Your job is to print the listing exactly.

- - - - -

/-- One Lintel link (R122 to R124): halves of its lanes that are usable, replay and training in progress. -/
structure Link where
  /-- Trained at the boot census, and the 12-bit sequence number of the next flit (R122). -/
  trained : Bool := false
  seq : BitVec 12 := 0
  narrow : Bool := false
  down : Bool := false
  training : Bool := false
  replaying : Bool := false
  /-- Lanes with a lasting fault. -/
  lanes : Word := 0
deriving DecidableEq, Repr

/-- An engine die's engines, Fen poison and links. -/
structure DieSt where
  engines : List Engine := [{}, {}, {}, {}, {}, {}, {}, {}, { state := .spare }]
  /-- Slot the spare stands in for. -/
  spareFor : Option Nat := none
  /-- Interrupted item that the spare reruns (R117). -/
  rerun : Option (Nat × List EngineOp) := none
  /-- Byte offsets of poisoned 64-bit Fen words (R120). -/
  poisoned : List Nat := []
  retiredBanks : BitVec 24 := 0
  links : List Link := [{}, {}]
  /-- Steering (R151): an offered bank to take at the next boundary, late or not, and the SEQ seen. -/
  steerTake : Option (Word × Bool) := none
  /-- The entries that the bank held at that cutoff (R156). -/
  steerSet : List SteerEntry := []
  steerCopying : Bool := false
  steerBank : Bool := false
  /-- Writes to the inactive bank held during the copy: address and byte. -/
  steerHeld : List (Nat × Byte) := []
deriving DecidableEq, Repr

/-- A removed crosspoint that still closes (R76): its entry, the place of its Shutter beside the entry's, and its SOURCE, BUS and
FROM_BUS as word 0 holds them. -/
structure Closing where
  entry : Nat
  place : Nat
  shape : Nat
deriving DecidableEq, Repr

/-- Crosspoint table state beside its registers and contents. -/
structure XptSt where
  active : Bool := false
  copying : Bool := false
  dirty : Bool := false
  /-- Writes to the inactive bank held during the follow copy (R79): address, word, and mask of the bits written. -/
  held : List (Nat × Word × Word) := []
  closing : List Closing := []
  /-- A swap waits for the copy to end while casements are not running (R79). -/
  swapWaits : Bool := false
deriving DecidableEq, Repr

/-- Matrix state (R41 to R44): the master last granted at each target, outstanding and held requests, and the order in
which the last presented requests were granted, with the hub cycle of each grant, counted from the first of them. -/
structure MatrixSt where
  last : Sparse Nat := []
  outstanding : List MatrixReq := []
  held : List MatrixReq := []
  order : List Nat := []
  cycles : List Nat := []
deriving DecidableEq, Repr

/-- A fault record (R321). `unit` is the resource whose test the record asked for (R323). -/
structure Record where
  seq : Nat
  casement : Nat
  epoch : Nat
  ns : Nat
  sec : Nat
  region : Nat
  page : Nat
  code : Nat
  cls : Nat
  orig : Nat
  esc : Nat
  stest : Nat
  detail : Word
  ack : Bool := false
  lostBefore : Bool := false
  unit : Nat := 0
deriving DecidableEq, Repr

/-- A test asked for by FAULT TEST (R331). -/
structure TestJob where
  job : Nat
  region : Nat
  page : Nat
  unit : Nat
  result : Nat := 1
deriving DecidableEq, Repr

/-- The fault collector and its ring (R315 to R324). -/
structure FltSt where
  /-- Records held, oldest first, at most 256. -/
  ring : List Record := []
  /-- Faults whose record is not yet written, at most 64 (R316). -/
  queue : List Record := []
  nextSeq : Nat := 0
  /-- Faults were dropped since the last record written. -/
  lost : Bool := false
  /-- SEQ plus 1 of the last fault of each source, by REGION × 256 + PAGE, 0 for none (PG_FLTCAP.MORE of R31). -/
  lastOf : Sparse Nat := []
  /-- Times of the faults of a source and class, newest first; key source × 4 + class (R317). -/
  history : Sparse (List Nat) := []
  jobs : List TestJob := []
  nextJob : Nat := 1
deriving DecidableEq, Repr

/-- The Sill island (R326 to R330). -/
structure SilSt where
  /-- VDD_SILL is up; POR_N is low. -/
  powered : Bool := true
  por : Bool := false
  fatal : Bool := false
  safe : Bool := false
  ownTime : Bool := false
  wdogRunning : Bool := false
  thermWarn : Bool := false
  /-- Latch of the last boundary: index, epoch and instant (R321). -/
  index : Nat := 0
  epoch : Nat := 0
  latchAt : Nat := 0
  /-- Casement length family of the last rate: 7,350 or 8,000 casements per second. -/
  cr : Nat := 8000
deriving DecidableEq, Repr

- - - - -

▶ _Your solution_
/-- One Lintel link (R122 to R124): halves of its lanes that are usable, replay and training in progress. -/
structure Link where
  /-- Trained at the boot census, and the 12-bit sequence number of the next flit (R122). -/
  trained : Bool := false
  seq : BitVec 12 := 0
  narrow : Bool := false
  down : Bool := false
  training : Bool := false
  replaying : Bool := false
  /-- Lanes with a lasting fault. -/
  lanes : Word := 0
deriving DecidableEq, Repr

/-- An engine die's engines, Fen poison and links. -/
structure DieSt where
  engines : List Engine := [{}, {}, {}, {}, {}, {}, {}, {}, { state := .spare }]
  /-- Slot the spare stands in for. -/
  spareFor : Option Nat := none
  /-- Interrupted item that the spare reruns (R117). -/
  rerun : Option (Nat × List EngineOp) := none
  /-- Byte offsets of poisoned 64-bit Fen words (R120). -/
  poisoned : List Nat := []
  retiredBanks : BitVec 24 := 0
  links : List Link := [{}, {}]
  /-- Steering (R151): an offered bank to take at the next boundary, late or not, and the SEQ seen. -/
  steerTake : Option (Word × Bool) := none
  /-- The entries that the bank held at that cutoff (R156). -/
  steerSet : List SteerEntry := []
  steerCopying : Bool := false
  steerBank : Bool := false
  /-- Writes to the inactive bank held during the copy: address and byte. -/
  steerHeld : List (Nat × Byte) := []
deriving DecidableEq, Repr

/-- A removed crosspoint that still closes (R76): its entry, the place of its Shutter beside the entry's, and its SOURCE, BUS and
FROM_BUS as word 0 holds them. -/
structure Closing where
  entry : Nat
  place : Nat
  shape : Nat
deriving DecidableEq, Repr

/-- Crosspoint table state beside its registers and contents. -/
structure XptSt where
  active : Bool := false
  copying : Bool := false
  dirty : Bool := false
  /-- Writes to the inactive bank held during the follow copy (R79): address, word, and mask of the bits written. -/
  held : List (Nat × Word × Word) := []
  closing : List Closing := []
  /-- A swap waits for the copy to end while casements are not running (R79). -/
  swapWaits : Bool := false
deriving DecidableEq, Repr

/-- Matrix state (R41 to R44): the master last granted at each target, outstanding and held requests, and the order in
which the last presented requests were granted, with the hub cycle of each grant, counted from the first of them. -/
structure MatrixSt where
  last : Sparse Nat := []
  outstanding : List MatrixReq := []
  held : List MatrixReq := []
  order : List Nat := []
  cycles : List Nat := []
deriving DecidableEq, Repr

/-- A fault record (R321). `unit` is the resource whose test the record asked for (R323). -/
structure Record where
  seq : Nat
  casement : Nat
  epoch : Nat
  ns : Nat
  sec : Nat
  region : Nat
  page : Nat
  code : Nat
  cls : Nat
  orig : Nat
  esc : Nat
  stest : Nat
  detail : Word
  ack : Bool := false
  lostBefore : Bool := false
  unit : Nat := 0
deriving DecidableEq, Repr

/-- A test asked for by FAULT TEST (R331). -/
structure TestJob where
  job : Nat
  region : Nat
  page : Nat
  unit : Nat
  result : Nat := 1
deriving DecidableEq, Repr

/-- The fault collector and its ring (R315 to R324). -/
structure FltSt where
  /-- Records held, oldest first, at most 256. -/
  ring : List Record := []
  /-- Faults whose record is not yet written, at most 64 (R316). -/
  queue : List Record := []
  nextSeq : Nat := 0
  /-- Faults were dropped since the last record written. -/
  lost : Bool := false
  /-- SEQ plus 1 of the last fault of each source, by REGION × 256 + PAGE, 0 for none (PG_FLTCAP.MORE of R31). -/
  lastOf : Sparse Nat := []
  /-- Times of the faults of a source and class, newest first; key source × 4 + class (R317). -/
  history : Sparse (List Nat) := []
  jobs : List TestJob := []
  nextJob : Nat := 1
deriving DecidableEq, Repr

/-- The Sill island (R326 to R330). -/
structure SilSt where
  /-- VDD_SILL is up; POR_N is low. -/
  powered : Bool := true
  por : Bool := false
  fatal : Bool := false
  safe : Bool := false
  ownTime : Bool := false
  wdogRunning : Bool := false
  thermWarn : Bool := false
  /-- Latch of the last boundary: index, epoch and instant (R321). -/
  index : Nat := 0
  epoch : Nat := 0
  latchAt : Nat := 0
  /-- Casement length family of the last rate: 7,350 or 8,000 casements per second. -/
  cr : Nat := 8000
deriving DecidableEq, Repr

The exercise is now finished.